Schwartz D, Götzinger P
Institute for Blood Group Serology, University of Vienna, Austria.
Beitr Infusionsther. 1992;30:367-9.
During a 3-year period we observed 5 patients who developed IHA after transplantation of solid organs (4 kidneys, 1 liver) due to irregular anti-erythrocyte antibodies of donor origin (4 times anti-D, once anti-D+C). The onset of acute haemolysis was usually within 2-3 weeks after transplantation; however, 1 patient developed acute haemolysis as late as day 116 after renal transplantation. The course of the clinical and serological signs (DAT positive, 'auto'-antibodies in serum and eluate) was typical and self-limited in all cases, the function of the transplanted organ was usually not affected. All patients could be managed by transfusion of antibody-compatible blood. The administration of azathioprine (1 case) did not seem to have any beneficial effect. The causative antibodies could be demonstrated retrospectively in the serum of 1 donor. Another donor had no detectable irregular anti-erythrocyte antibodies at the time of transplantation, suggesting a secondary immune response of transplanted lymphatic tissue in this case. Both recipients of a kidney from this donor developed IHA. Serum samples of the 2 other donors were not available for investigation.
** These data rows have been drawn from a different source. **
theorem emInsert_of_no_place {s : State} {t key : Nat} (hfind : s.emFind t key = none) {result : BitVec 64} {static : Bool}
    (hroom : static = true ∨ s.dynCount < 1048576)
    (hplace : (s.emPlace { table := t, key := key, result := result, static := static }).1 = none) :
    s.emInsert t key result static = (2, 0, s.insertFailed false) := by
  have hlimit : (!static && true && decide (dynMax ≤ s.dynCount)) = false := by
    rcases hroom with h | h
    · simp [h]
    · simp [dynMax_free h]
  have hsame := hashPlace_none hplace
  unfold State.emInsert
  rw [hfind]
  dsimp only
  rw [if_neg (by rw [hlimit]; exact Bool.false_ne_true)]
  unfold State.emPlace at hplace ⊢
  generalize s.hashPlace false { table := t, key := key, result := result, static := static } = r at hplace hsame
  obtain ⟨place, u⟩ := r
  dsimp only at hplace hsame
  rw [hplace, hsame]

theorem tableStep_emInsert (s : State) (t key : Nat) (result : BitVec 64) (static : Bool) :
    TableStep s (s.emInsert t key result static).2.2 := by
  unfold State.emInsert
  dsimp only
  cases s.emFind t key with
  | none =>
    dsimp only
    split
    · exact tableStep_bumpBy s (a := Reg.sxtInsertFails) (by decide) 1
    · have hstep := tableStep_hashPlace s false { table := t, key := key, result := result, static := static }
      split
      · next h =>
        rw [State.emPlace] at h
        rwa [h] at hstep
      · next h =>
        rw [State.emPlace] at h
        rw [h] at hstep
        exact hstep.trans (tableStep_insertFailed _ _)
  | some x =>
    dsimp only
    split
    · exact tableStep_bumpBy s (a := Reg.sxtInsertFails) (by decide) 1
    · exact tableStep_setSlot s false _ _

theorem emDelete_of_found {s : State} {t key i : Nat} {e : EmEntry} (hfind : s.emFind t key = some (i, e)) :
    s.emDelete t key = (0, s.setEm i none) := by
  unfold State.emDelete
  rw [hfind]

theorem emDelete_of_absent {s : State} {t key : Nat} (hfind : s.emFind t key = none) : s.emDelete t key = (1, s) := by
  unfold State.emDelete
  rw [hfind]

theorem tableStep_emDelete (s : State) (t key : Nat) : TableStep s (s.emDelete t key).2 := by
  unfold State.emDelete
  split
  · exact tableStep_setSlot s false _ _
  · exact .refl s

/-! #### Prefixes -/

theorem lpmKey_split (vrf fam len addr : Nat) :
    ∃ m, m < 2 ^ 128 ∧
      lpmKey vrf fam len addr = ((vrf % 4096 * 2 + fam) * 256 + min len (famBits fam)) * 2 ^ 128 + m ∧ min len (famBits fam) < 256 := by
  have hbits : famBits fam ≤ 128 := by
    unfold famBits
    split <;> decide
  refine ⟨addr % 2 ^ famBits fam / 2 ^ (famBits fam - min len (famBits fam)) * 2 ^ (famBits fam - min len (famBits fam)), ?_, rfl,
    by omega⟩
  have hmask : addr % 2 ^ famBits fam / 2 ^ (famBits fam - min len (famBits fam)) * 2 ^ (famBits fam - min len (famBits fam)) ≤
      addr % 2 ^ famBits fam := Nat.div_mul_le_self _ _
  have haddr : addr % 2 ^ famBits fam < 2 ^ famBits fam := Nat.mod_lt _ (Nat.two_pow_pos _)
  have hpow : 2 ^ famBits fam ≤ 2 ^ 128 := Nat.pow_le_pow_right (by decide) hbits
  exact hmask.trans_lt (haddr.trans_le hpow)

/-- A key of a trie names its VRF and family. -/
theorem lpmRoot_lpmKey {fam : Nat} (hfam : fam < 2) (vrf len addr : Nat) :
    lpmRoot (lpmKey vrf fam len addr) = (vrf % 4096, fam) := by
  obtain ⟨m, hm, hkey, hlen⟩ := lpmKey_split vrf fam len addr
  rw [hkey]
  have hvrf : vrf % 4096 < 4096 := Nat.mod_lt _ (by decide)
  generalize vrf % 4096 = v at hvrf
  generalize min len (famBits fam) = l at hlen
  have h128 : ((v * 2 + fam) * 256 + l) * 2 ^ 128 + m < 2 ^ 200 := by
    norm_num at hm ⊢
    omega
  unfold lpmRoot
  refine Prod.ext ?_ ?_
  · norm_num at hm ⊢
    omega
  · norm_num at hm ⊢
    omega

theorem lpmRoot_dataPrefix (d : List Word) : (lpmRoot (dataPrefix d)).2 = Machine.fld (imgWord d 4) 31 31 := by
  have hfam : Machine.fld (imgWord d 4) 31 31 < 2 := Nat.mod_lt _ (by decide)
  rw [dataPrefix, lpmRoot_lpmKey hfam]

theorem lpmFits_congr {s t : State} (hlpm : t.sxt.lpm = s.sxt.lpm) (hlpmh : t.sxt.lpmh = s.sxt.lpmh) (hdev : t.dev = s.dev)
    (fam : Nat) : t.lpmFits fam = s.lpmFits fam := by
  unfold State.lpmFits State.lpmCount State.lpmCapacity State.lpmRoots State.lpmAll
  rw [hlpm, hlpmh, hdev]

theorem lpmAt_congr {s t : State} (hsxt : t.sxt.lpm = s.sxt.lpm) (hh : ∀ tb k, t.hashFind true tb k = s.hashFind true tb k)
    (hdev : t.dev = s.dev) (k : Nat) : t.lpmAt k = s.lpmAt k := by
  unfold State.lpmAt State.lpmHashed
  rw [hsxt, hh, hdev]

theorem lpmAt_of_trie {s : State} {k : Nat} (h : s.lpmHashed k = false) : s.lpmAt k = s.sxt.lpm.get (fun _ => none) k := by
  unfold State.lpmAt
  rw [h]
  rfl

theorem lpmAt_of_hashed {s : State} {k : Nat} (h : s.lpmHashed k = true) :
    s.lpmAt k = (s.hashFind true (lpmTab k) (lpmHash k)).map fun x => BitVec.ofNat 22 x.2.result.toNat := by
  unfold State.lpmAt
  rw [h]
  rfl

theorem lpmPut_of_trie {s : State} {k : Nat} (h : s.lpmHashed k = false) (r : BitVec 22) :
    s.lpmPut k r = (some 0, s.setLpm k (some r)) := by
  unfold State.lpmPut
  rw [h]
  rfl

theorem lpmPut_of_found {s : State} {k i : Nat} {e : EmEntry} (h : s.lpmHashed k = true)
    (hfind : s.hashFind true (lpmTab k) (lpmHash k) = some (i, e)) (r : BitVec 22) :
    s.lpmPut k r = (some 0, s.setSlot true i (some { e with result := r.setWidth 64 })) := by
  unfold State.lpmPut
  rw [h, hfind]
  rfl

theorem lpmPut_of_free {s : State} {k i : Nat} (h : s.lpmHashed k = true)
    (hfind : s.hashFind true (lpmTab k) (lpmHash k) = none) (r : BitVec 22)
    (hfree : (s.cands true (s.dual true) (lpmTab k) (lpmHash k)).find? (fun j => (s.slotAt true j).isNone) = some i) :
    s.lpmPut k r = (some 0, (s.setSlot true i (some
      { table := lpmTab k, key := lpmHash k, result := r.setWidth 64, fresh := s.dual true })).filterAdd (lpmTab k) (lpmHash k)) := by
  have hplace := hashPlace_of_free (s := s) (lp := true) (e := { table := lpmTab k, key := lpmHash k, result := r.setWidth 64 }) hfree
  unfold State.lpmPut
  rw [if_pos h, hfind]
  dsimp only at hplace ⊢
  rw [hplace]

theorem tableStep_lpmPut (s : State) (k : Nat) (r : BitVec 22) : TableStep s (s.lpmPut k r).2 := by
  unfold State.lpmPut
  split
  · split
    · exact tableStep_setSlot s true _ _
    · have hstep := tableStep_hashPlace s true { table := lpmTab k, key := lpmHash k, result := r.setWidth 64 }
      split
      · next h =>
        rw [h] at hstep
        exact hstep.trans (filterAdd_only _ _ _).tableStep
      · next h => rwa [h] at hstep
  · exact tableStep_setLpm s k _

theorem tableStep_lpmDrop (s : State) (k : Nat) : TableStep s (s.lpmDrop k) := by
  unfold State.lpmDrop
  split
  · split
    · exact (tableStep_setSlot s true _ _).trans (filterSub_only _ _ _).tableStep
    · exact .refl s
  · exact tableStep_setLpm s k _

theorem tableStep_lpmAdd (s : State) (k : Nat) (r : BitVec 22) (noSpace : Bool) : TableStep s (s.lpmAdd k r noSpace).2.2 := by
  unfold State.lpmAdd
  dsimp only
  split
  · exact .refl s
  · split
    · exact tableStep_insertFailed s true
    · split
      · exact tableStep_lpmPut s k r
      · exact tableStep_insertFailed s true

theorem tableStep_lpmDel (s : State) (k : Nat) (noSpace : Bool) : TableStep s (s.lpmDel k noSpace).2 := by
  unfold State.lpmDel
  split
  · exact .refl s
  · split
    · exact .refl s
    · exact tableStep_lpmDrop s k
We suggest that a sensitive screening for irregular anti-erythrocyte antibodies in the donor's serum should be performed before any transplantation of solid organs. If such antibodies are found, organs should only be used after irradiation. However, as our experiences show, this cannot prevent IHA in each case. Once haemolysis develops, the correct serological diagnosis and the transfusion of antibody-compatible red blood cells are most important.